Please copy every line from the records below that contains the string "HostAction".

(PROVIDED DATA):
▶
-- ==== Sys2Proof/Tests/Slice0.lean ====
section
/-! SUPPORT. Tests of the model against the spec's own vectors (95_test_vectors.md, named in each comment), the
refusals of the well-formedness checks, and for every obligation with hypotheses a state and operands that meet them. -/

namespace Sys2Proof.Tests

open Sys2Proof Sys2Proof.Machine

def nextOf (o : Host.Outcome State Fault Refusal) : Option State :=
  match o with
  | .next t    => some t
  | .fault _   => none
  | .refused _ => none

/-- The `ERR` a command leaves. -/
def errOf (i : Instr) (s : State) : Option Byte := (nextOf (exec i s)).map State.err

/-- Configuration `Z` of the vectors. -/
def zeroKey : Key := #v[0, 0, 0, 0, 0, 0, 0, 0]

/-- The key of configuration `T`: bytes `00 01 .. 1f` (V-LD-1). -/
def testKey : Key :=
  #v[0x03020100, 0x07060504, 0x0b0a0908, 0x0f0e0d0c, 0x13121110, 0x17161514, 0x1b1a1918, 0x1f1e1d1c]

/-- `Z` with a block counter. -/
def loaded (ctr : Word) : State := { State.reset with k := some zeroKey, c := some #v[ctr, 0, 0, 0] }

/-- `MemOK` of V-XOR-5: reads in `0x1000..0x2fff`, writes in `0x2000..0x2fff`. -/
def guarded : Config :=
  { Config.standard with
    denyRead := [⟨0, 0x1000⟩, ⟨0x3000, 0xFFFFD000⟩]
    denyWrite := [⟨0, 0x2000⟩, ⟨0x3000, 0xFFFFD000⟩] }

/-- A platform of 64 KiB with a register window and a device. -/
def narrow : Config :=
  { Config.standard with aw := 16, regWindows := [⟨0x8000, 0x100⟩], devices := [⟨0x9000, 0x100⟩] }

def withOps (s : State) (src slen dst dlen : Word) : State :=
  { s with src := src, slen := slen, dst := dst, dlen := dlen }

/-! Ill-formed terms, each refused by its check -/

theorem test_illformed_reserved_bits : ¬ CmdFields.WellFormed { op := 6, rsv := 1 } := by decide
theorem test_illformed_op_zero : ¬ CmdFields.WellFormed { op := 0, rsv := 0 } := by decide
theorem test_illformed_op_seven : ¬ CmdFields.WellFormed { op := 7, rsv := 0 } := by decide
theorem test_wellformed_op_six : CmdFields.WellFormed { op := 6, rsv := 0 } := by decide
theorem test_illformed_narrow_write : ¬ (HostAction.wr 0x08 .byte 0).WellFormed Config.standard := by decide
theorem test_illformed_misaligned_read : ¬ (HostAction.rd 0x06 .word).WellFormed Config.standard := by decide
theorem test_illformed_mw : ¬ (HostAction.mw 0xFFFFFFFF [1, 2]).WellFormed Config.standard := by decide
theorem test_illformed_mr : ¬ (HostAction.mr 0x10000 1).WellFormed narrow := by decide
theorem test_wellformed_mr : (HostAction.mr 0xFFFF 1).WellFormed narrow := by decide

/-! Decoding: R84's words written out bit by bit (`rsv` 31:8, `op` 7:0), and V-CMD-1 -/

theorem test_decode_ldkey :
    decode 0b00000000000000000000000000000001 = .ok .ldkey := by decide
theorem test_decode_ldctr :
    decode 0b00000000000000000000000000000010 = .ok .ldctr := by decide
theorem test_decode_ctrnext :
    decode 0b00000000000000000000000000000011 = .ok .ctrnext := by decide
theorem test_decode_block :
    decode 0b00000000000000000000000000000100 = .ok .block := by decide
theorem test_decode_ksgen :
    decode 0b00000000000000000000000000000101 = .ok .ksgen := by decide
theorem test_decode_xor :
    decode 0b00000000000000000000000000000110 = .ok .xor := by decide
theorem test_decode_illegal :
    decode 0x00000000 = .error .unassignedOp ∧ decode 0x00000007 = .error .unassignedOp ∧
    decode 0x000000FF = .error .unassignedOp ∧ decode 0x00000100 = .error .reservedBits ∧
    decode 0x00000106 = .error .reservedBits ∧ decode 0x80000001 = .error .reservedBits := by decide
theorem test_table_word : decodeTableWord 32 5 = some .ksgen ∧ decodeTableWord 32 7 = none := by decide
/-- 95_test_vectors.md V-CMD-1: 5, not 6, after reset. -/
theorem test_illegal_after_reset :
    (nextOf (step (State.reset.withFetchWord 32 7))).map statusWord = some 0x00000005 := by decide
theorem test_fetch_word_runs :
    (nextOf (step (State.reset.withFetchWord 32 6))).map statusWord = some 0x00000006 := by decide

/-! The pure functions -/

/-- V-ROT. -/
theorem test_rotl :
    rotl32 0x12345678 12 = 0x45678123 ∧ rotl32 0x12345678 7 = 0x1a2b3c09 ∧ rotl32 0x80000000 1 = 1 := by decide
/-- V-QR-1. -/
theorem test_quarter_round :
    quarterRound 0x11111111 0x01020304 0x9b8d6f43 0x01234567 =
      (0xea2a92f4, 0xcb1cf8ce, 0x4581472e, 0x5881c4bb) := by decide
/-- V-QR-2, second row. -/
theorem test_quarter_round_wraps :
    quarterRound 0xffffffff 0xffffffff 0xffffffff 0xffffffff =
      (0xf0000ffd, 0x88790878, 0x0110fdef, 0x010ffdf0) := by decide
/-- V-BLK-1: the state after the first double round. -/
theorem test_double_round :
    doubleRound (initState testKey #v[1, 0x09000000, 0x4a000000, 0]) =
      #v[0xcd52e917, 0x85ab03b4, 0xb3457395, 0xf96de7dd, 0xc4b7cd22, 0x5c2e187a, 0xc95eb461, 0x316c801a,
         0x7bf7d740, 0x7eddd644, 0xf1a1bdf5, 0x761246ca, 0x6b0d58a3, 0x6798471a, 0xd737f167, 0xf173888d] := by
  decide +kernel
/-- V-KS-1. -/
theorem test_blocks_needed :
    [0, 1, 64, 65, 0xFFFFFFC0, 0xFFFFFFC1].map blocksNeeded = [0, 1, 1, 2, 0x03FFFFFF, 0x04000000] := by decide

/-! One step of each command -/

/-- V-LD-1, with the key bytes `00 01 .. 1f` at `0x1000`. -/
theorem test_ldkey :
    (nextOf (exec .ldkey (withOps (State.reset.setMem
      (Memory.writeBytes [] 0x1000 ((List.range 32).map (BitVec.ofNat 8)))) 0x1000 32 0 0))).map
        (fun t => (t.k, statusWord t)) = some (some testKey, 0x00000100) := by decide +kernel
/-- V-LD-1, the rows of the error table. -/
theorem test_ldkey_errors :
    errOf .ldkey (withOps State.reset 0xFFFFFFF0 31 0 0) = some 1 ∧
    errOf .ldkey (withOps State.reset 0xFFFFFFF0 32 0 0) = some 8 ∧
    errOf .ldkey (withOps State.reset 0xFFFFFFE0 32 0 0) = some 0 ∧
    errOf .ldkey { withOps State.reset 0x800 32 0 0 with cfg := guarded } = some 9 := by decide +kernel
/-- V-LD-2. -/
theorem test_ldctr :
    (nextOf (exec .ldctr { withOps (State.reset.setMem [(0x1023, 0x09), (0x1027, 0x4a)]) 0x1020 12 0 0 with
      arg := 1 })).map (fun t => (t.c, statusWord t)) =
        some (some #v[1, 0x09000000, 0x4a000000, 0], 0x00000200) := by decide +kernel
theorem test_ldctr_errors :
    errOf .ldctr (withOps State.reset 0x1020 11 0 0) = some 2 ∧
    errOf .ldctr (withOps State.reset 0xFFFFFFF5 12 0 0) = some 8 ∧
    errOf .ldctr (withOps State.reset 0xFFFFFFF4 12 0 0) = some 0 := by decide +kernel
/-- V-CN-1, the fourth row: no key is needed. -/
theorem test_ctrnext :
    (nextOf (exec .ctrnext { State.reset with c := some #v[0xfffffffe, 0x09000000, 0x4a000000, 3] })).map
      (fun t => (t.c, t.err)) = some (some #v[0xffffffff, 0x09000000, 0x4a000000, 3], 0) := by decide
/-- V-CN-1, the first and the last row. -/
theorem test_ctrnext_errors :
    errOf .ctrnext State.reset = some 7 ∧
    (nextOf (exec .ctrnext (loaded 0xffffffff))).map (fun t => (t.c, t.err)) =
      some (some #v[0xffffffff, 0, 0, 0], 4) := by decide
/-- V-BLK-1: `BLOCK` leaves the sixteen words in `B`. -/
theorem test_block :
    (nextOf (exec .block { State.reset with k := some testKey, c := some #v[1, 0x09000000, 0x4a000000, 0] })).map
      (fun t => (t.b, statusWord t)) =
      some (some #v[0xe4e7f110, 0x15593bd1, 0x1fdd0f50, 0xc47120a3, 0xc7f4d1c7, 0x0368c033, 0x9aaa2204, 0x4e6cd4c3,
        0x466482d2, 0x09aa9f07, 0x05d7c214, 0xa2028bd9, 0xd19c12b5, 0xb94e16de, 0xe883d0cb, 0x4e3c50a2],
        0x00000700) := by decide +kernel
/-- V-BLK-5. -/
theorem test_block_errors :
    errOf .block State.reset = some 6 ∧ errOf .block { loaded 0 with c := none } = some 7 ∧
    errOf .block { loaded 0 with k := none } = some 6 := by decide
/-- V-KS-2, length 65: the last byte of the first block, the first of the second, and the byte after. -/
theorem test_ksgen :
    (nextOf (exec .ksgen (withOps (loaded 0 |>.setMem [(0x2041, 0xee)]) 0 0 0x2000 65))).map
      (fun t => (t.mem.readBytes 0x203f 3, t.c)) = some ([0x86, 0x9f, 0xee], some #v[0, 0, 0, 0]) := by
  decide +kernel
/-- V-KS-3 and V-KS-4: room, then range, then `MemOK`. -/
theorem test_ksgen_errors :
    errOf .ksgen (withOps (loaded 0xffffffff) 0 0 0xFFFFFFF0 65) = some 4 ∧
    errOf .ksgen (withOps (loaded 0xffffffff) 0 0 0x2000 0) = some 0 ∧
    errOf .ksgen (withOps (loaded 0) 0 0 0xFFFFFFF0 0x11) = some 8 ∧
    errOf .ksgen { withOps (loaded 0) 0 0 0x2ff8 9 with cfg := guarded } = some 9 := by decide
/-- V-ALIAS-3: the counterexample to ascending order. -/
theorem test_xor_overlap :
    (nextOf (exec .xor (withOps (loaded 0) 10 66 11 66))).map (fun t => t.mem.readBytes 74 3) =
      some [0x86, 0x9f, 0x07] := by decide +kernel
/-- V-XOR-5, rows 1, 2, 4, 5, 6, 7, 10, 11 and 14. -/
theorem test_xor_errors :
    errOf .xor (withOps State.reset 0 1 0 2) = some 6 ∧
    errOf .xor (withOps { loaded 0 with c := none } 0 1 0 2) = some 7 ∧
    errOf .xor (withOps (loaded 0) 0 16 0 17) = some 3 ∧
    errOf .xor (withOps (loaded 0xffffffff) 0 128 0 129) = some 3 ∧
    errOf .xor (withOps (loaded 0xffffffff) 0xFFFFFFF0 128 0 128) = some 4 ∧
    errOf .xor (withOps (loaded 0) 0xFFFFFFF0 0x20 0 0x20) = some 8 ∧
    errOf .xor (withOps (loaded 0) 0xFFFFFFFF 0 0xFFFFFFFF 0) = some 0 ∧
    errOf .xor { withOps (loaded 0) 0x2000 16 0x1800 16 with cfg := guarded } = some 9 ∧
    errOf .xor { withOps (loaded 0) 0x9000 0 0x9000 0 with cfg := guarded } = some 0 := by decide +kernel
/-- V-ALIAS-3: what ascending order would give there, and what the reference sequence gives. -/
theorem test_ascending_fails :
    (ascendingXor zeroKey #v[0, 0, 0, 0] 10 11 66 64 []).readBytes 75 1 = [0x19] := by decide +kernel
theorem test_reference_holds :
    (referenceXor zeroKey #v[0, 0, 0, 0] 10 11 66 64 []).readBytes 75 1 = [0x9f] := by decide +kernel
◀
(OUTPUT FOR THIS EXERCISE):
theorem test_illformed_narrow_write : ¬ (HostAction.wr 0x08 .byte 0).WellFormed Config.standard := by decide
theorem test_illformed_misaligned_read : ¬ (HostAction.rd 0x06 .word).WellFormed Config.standard := by decide
theorem test_illformed_mw : ¬ (HostAction.mw 0xFFFFFFFF [1, 2]).WellFormed Config.standard := by decide
theorem test_illformed_mr : ¬ (HostAction.mr 0x10000 1).WellFormed narrow := by decide
theorem test_wellformed_mr : (HostAction.mr 0xFFFF 1).WellFormed narrow := by decide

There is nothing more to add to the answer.